The key to heating with fire wood is to build the coal bank properly- first the tinder, usually split sticks of hemlock or pine ignited by sheets of white birch bark, then the kindling; white ash, poplar, easy to split with a hand ax and fast to catch fire. When the fire is good an hot the denser woods like oak and cherry, rock maple and apple are added until a bed of red hot coals fills the firebox and delivers a constant dry heat into the house, requiring minimal tending and only an occasional feeding of fresh logs.

There is plenty to be said for the convenience of an oil furnace and forced air heat, but they require expensive maintenance and ducts push dust and debris around the house and the cost of oil is never cheap. Wood heat is something special and the smell is comforting. It is easy to overlook where our warmth comes from when the only involvement we have is with a thermostat on a wall, but it is unforgettable when you use wood.

They say that if you chop your own wood it heats you twice- first when you cut it and next when you burn it. Whoever said that was one of the guys we deliver to. Wood heats you half a dozen times at least. When you timber the trees and limb them, when you load the stems to the yard, when you cut and block them, when you split and when you stack, when you load and deliver and when you finally burn them up, one piece at a time. Wood, as an agricultural product, is one of the most reliable outputs a farm has.

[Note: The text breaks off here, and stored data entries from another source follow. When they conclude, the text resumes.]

-- ==== Sys2Proof/Machine/Transcript.lean ====
section
/-! DEFINITION. The command syntax of 30_encoding.md R62, the pseudo-commands of R63 and the command lines of the host
transcripts of R64. Labels, branches and host expressions are the host's own and no part of the block (R64; 00_scope.md
glossary, Host). -/

namespace Sys2Proof.Machine

/-- The name of a view (30_encoding.md R53). -/
def View.name : View → String
  | .i8x16 => "I8X16"
  | .u8x16 => "U8X16"
  | .i16x8 => "I16X8"
  | .u16x8 => "U16X8"
  | .i32x4 => "I32X4"
  | .u32x4 => "U32X4"
  | .i64x2 => "I64X2"
  | .u64x2 => "U64X2"
  | .f32x4 => "F32X4"
  | .i8x8 => "I8X8"
  | .u8x8 => "U8X8"
  | .i64x1 => "I64X1"
  | .u64x1 => "U64X1"
  | .f32x2 => "F32X2"

/-- How a command is written (30_encoding.md R62). -/
def Instr.asm : Instr → String
  | .view f t => "VIEW " ++ View.name f ++ "->" ++ View.name t
  | .sel => "SEL"
  | .hsumF32 => "HSUM.F32"
  | .hmaxU8 => "HMAX.U8"
  | .hmaxS16 => "HMAX.S16"
  | .rshiftF32 => "RSHIFT.F32"
  | .lshiftF32 => "LSHIFT.F32"
  | .logF32 => "LOG.F32"
  | .expF32 => "EXP.F32"

/-- The pseudo-commands of 30_encoding.md R63. -/
def pass : Instr := .view .u8x16 .u8x16
@[inherit_doc pass] def low64 : Instr := .view .u8x8 .u8x8

/-- The fourteen views. -/
def allViews : List View :=
  [.i8x16, .u8x16, .i16x8, .u16x8, .i32x4, .u32x4, .i64x2, .u64x2, .f32x4, .i8x8, .u8x8, .i64x1, .u64x1, .f32x2]

/-- Every well-formed command. -/
def allInstrs : List Instr :=
  ((allViews.flatMap fun f => allViews.map fun t => Instr.view f t).filter Instr.wellFormed) ++
    [.sel, .hsumF32, .hmaxU8, .hmaxS16, .rshiftF32, .lshiftF32, .logF32, .expF32]

/-- The command word of a written command or pseudo-command (30_encoding.md R62, R63). -/
def assemble (text : String) : Option W32 :=
  if text = "PASS" then some (encode pass)
  else if text = "LOW64" then some (encode low64)
  else (allInstrs.find? fun i => Instr.asm i = text).map encode

/-- An operand of a command line: left out, a literal, or a host name (30_encoding.md R64). -/
inductive Operand where
  | omitted
  | literal (v : V128)
  | name (n : String)
deriving DecidableEq, Repr

/-- A command line: the word is presented with the operands, and the response data kept under `dest`
(30_encoding.md R64). -/
structure Line where
  dest : String
  word : W32
  a    : Operand
  b    : Operand
  m    : Operand
deriving DecidableEq, Repr

/-- The values the host has named, the latest first. -/
abbrev Env := List (String × V128)

/-- How a transcript ends: at its end; at a response with `ILL = 1`, which faults the host program (60_exceptions.md
R131); or at an operand that no delivered response and no host value has named (70_reset_and_hazards.md R154). -/
inductive HostRun where
  | halted (env : Env)
  | faulted (dest : String)
  | undelivered
deriving DecidableEq, Repr

/-- The value of an operand; one left out is driven to `0^128` (30_encoding.md R64). -/
def operandValue (env : Env) : Operand → Option V128
  | .omitted => some 0
  | .literal v => some v
  | .name n => env.lookup n

/-- Run the command lines in order, each waiting for its response (30_encoding.md R64). -/
def runTranscript (c : Config) : Env → List Line → HostRun
  | env, [] => .halted env
  | env, l :: ls =>
    match operandValue env l.a, operandValue env l.b, operandValue env l.m with
    | some a, some b, some m =>
      let r := execWord c l.word a b m
      if r.illegal then .faulted l.dest else runTranscript c ((l.dest, r.data) :: env) ls
    | _, _, _ => .undelivered

end Sys2Proof.Machine
end

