-- ==== Sys2Proof/Tests/Slice0.lean ====
section
/-! SUPPORT. Tests on values taken from the spec (95_test_vectors.md, 30_encoding.md), and for every statement of
Certificates/Slice0/Obligations.lean a witness of its hypotheses. -/

namespace Sys2Proof.Tests

open Sys2Proof.Machine

/-! ### Helpers -/

/-- The machine after reset with one command offered. -/
def offer (w : W32) (a b m : V128) : State :=
  { State.reset with port := { Port.idle with cmdValid := true, cmdWord := w, cmdA := a, cmdB := b, cmdM := m } }

/-- The outcome is a next state that satisfies `p`. -/
def nextIs (o : Host.Outcome State Fault Refusal) (p : State → Bool) : Bool :=
  match o with
  | .next t => p t
  | .fault _ => false
  | .refused _ => false

theorem exists_of_nextIs {o : Host.Outcome State Fault Refusal} {p : State → Bool} (h : nextIs o p = true) :
    ∃ t, o = .next t ∧ p t = true := by
  match o, h with
  | .next t, h => exact ⟨t, rfl, h⟩

/-- The next step queues exactly the response `r`. -/
def answers (s : State) (r : Response) : Bool := nextIs (step s) fun t => t.queue.map Entry.resp == [r]

/-- `f32{x0, x1, x2, x3}` of 30_encoding.md R64, on bit patterns. -/
abbrev f32x4 (x0 x1 x2 x3 : W32) : V128 := pack32 x0 x1 x2 x3

/-! ### Well-formedness: each check refuses an ill-formed term -/

theorem test_wf_view_full_to_half : Instr.wellFormed (.view .i8x16 .i8x8) = false := by decide
theorem test_wf_view_half_to_full : Instr.wellFormed (.view .i8x8 .i8x16) = false := by decide
theorem test_wf_default : Config.default.wf = true := by decide
theorem test_wf_depth : { Config.default with inflightMax := 0 }.wf = false := by decide
theorem test_wf_reset_cycles : { Config.default with resetCycles := 0 }.wf = false := by decide
theorem test_wf_log_ulp : { Config.default with logMaxUlp := 0 }.wf = false := by decide
theorem test_wf_exp_ulp : { Config.default with expMaxUlp := 0 }.wf = false := by decide
theorem test_wf_nan_is_infinity : { Config.default with nanOut := 0x7F800000#32 }.wf = false := by decide
theorem test_wf_nan_is_number : { Config.default with nanOut := 0x7F400000#32 }.wf = false := by decide
theorem test_wf_latencies : ∀ l ∈ [⟨0, 1, 1, 1, 1, 1, 1, 1, 1⟩, ⟨1, 0, 1, 1, 1, 1, 1, 1, 1⟩, ⟨1, 1, 0, 1, 1, 1, 1, 1, 1⟩,
    ⟨1, 1, 1, 0, 1, 1, 1, 1, 1⟩, ⟨1, 1, 1, 1, 0, 1, 1, 1, 1⟩, ⟨1, 1, 1, 1, 1, 0, 1, 1, 1⟩, ⟨1, 1, 1, 1, 1, 1, 0, 1, 1⟩,
    ⟨1, 1, 1, 1, 1, 1, 1, 0, 1⟩, ⟨1, 1, 1, 1, 1, 1, 1, 1, (0 : Nat)⟩],
    { Config.default with lat := l }.wf = false := by decide

/-! ### Decoding: words written out bit by bit from 30_encoding.md R66 -/

theorem test_decode_view :
    decode 0b00000000000000000010000100000001#32 = .ok (.view .u8x16 .i16x8) := by decide
theorem test_decode_view_half :
    decode 0b00000000000000001101101100000001#32 = .ok (.view .i64x1 .f32x2) := by decide
theorem test_decode_sel : decode 0b00000000000000000000000000010000#32 = .ok .sel := by decide
theorem test_decode_hsum : decode 0b00000000000000000000000000100000#32 = .ok .hsumF32 := by decide
theorem test_decode_hmaxU8 : decode 0b00000000000000000000000000100001#32 = .ok .hmaxU8 := by decide
theorem test_decode_hmaxS16 : decode 0b00000000000000000000000000100010#32 = .ok .hmaxS16 := by decide
theorem test_decode_rshift : decode 0b00000000000000000000000000110000#32 = .ok .rshiftF32 := by decide
theorem test_decode_lshift : decode 0b00000000000000000000000000110001#32 = .ok .lshiftF32 := by decide
theorem test_decode_log : decode 0b00000000000000000000000001000000#32 = .ok .logF32 := by decide
theorem test_decode_exp : decode 0b00000000000000000000000001000001#32 = .ok .expF32 := by decide

/-- The illegal words of 95_test_vectors.md 2.1 and 2.9, by the cases of 30_encoding.md R67. -/
theorem test_reject_reserved_bits :
    decode 0x00010010 = .error .reservedBits ∧ decode 0x80000041 = .error .reservedBits := by decide
theorem test_reject_reserved_opcode :
    decode 0x00000000 = .error .reservedOpcode ∧ decode 0x00000002 = .error .reservedOpcode ∧
    decode 0x00000042 = .error .reservedOpcode ∧ decode 0x000000FF = .error .reservedOpcode := by decide
theorem test_reject_stray_view_code :
    decode 0x00000110 = .error .strayViewCode ∧ decode 0x00001020 = .error .strayViewCode := by decide
theorem test_reject_view_pair :
    decode 0x00009001 = .error .illegalViewPair ∧ decode 0x00000901 = .error .illegalViewPair ∧
    decode 0x0000E001 = .error .illegalViewPair ∧ decode 0x00000E01 = .error .illegalViewPair ∧
    decode 0x00009101 = .error .illegalViewPair ∧ decode 0x0000F001 = .error .illegalViewPair ∧
    decode 0x00000F01 = .error .illegalViewPair ∧ decode 0x00001901 = .error .illegalViewPair ∧
    decode 0x00002E01 = .error .illegalViewPair := by decide

/-- V-VIEW-12: of the 256 `VIEW` words 106 are legal. -/
theorem test_legal_view_words :
    ((List.range 256).filter fun n => (decodeTableWord 32 (n * 256 + 1)).isSome).length = 106 := by decide +kernel

/-- A table word whose higher bits are left out is the same command; a wider one is no command word (R61). -/
theorem test_table_word : decodeTableWord 8 0x20 = some .hsumF32 ∧ decodeTableWord 64 0x100000020 = none := by decide

/-- The syntax of 30_encoding.md R62 and R63. -/
theorem test_assemble : assemble "VIEW U8X16->I16X8" = some 0x00002101 ∧ assemble "HMAX.S16" = some 0x00000022 ∧
    assemble "LOW64" = some 0x0000AA01 ∧ assemble "VIEW I8X16->I8X8" = none := by decide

They say up here that New Hampshire wants to be a forest and it only takes a couple of years to learn that truth. Everywhere one can see the shadow of overgrown fields rapidly returning to second growth woods, the stone walls buried beneath the verdant cover of saplings and forbs. You cannot cut and split enough for your customers to satisfy their demand by the end of Winter if it is a hard one. The key to that of course is timing and location.

You can have enough on hand, but if there’s a hard snow getting it off the property when there’s two foot of cover on the stacks is another matter. Try as hard as we might, its impossible to get everyone to take delivery before the weather sets in. There is always the frantic call in March, right in the middle of sugaring when we least can afford to deliver a half cord, but do it anyway and the question at the end is always the same, “is it dry?”

Firewood is nothing more than stored energy awaiting release. If you think about the process, how the Sun plus the soil equals the tree, you realize the magic of the world. Energy pours forth and creates matter which in turn releases the energy. Summer in the midst of Winter, all contained in a block of wood. I feel more like a sorcerers apprentice at times than a farmer. I help control the chaos of Nature as it moves through it’s steady and seasonal course, but it is the inner workings of Nature itself, its mathematical proofs and physics experiments operating without surcease that create the wonderful act of transformation, of one thing into another and back again.

I used to live in the world without thinking much about it. I stood in front of the Great Pyramid of Cheops when I was a younger man and I probably accepted what was said about it and all pyramids for that matter, that they were temples or tombs, that they represented the kings and pharaohs, the potentates and poobahs of some distant past and were ceremonial in nature, but I think I understand them better now.

Everything we produce in surplus, from composted manure to feedstock, grains and firewood, hayricks and mulches are piled for storage around the farm, stored energy in the form of matter and from a distance each one appears like a pyramid. I think those civilizations and cultures of the past saw it too and if they worshiped anything it wasn’t men, it was Nature’s ability to magically transform one thing into another so that we might last through another year and begin again to prepare for the next. And it was to this magical truth that they built their monuments.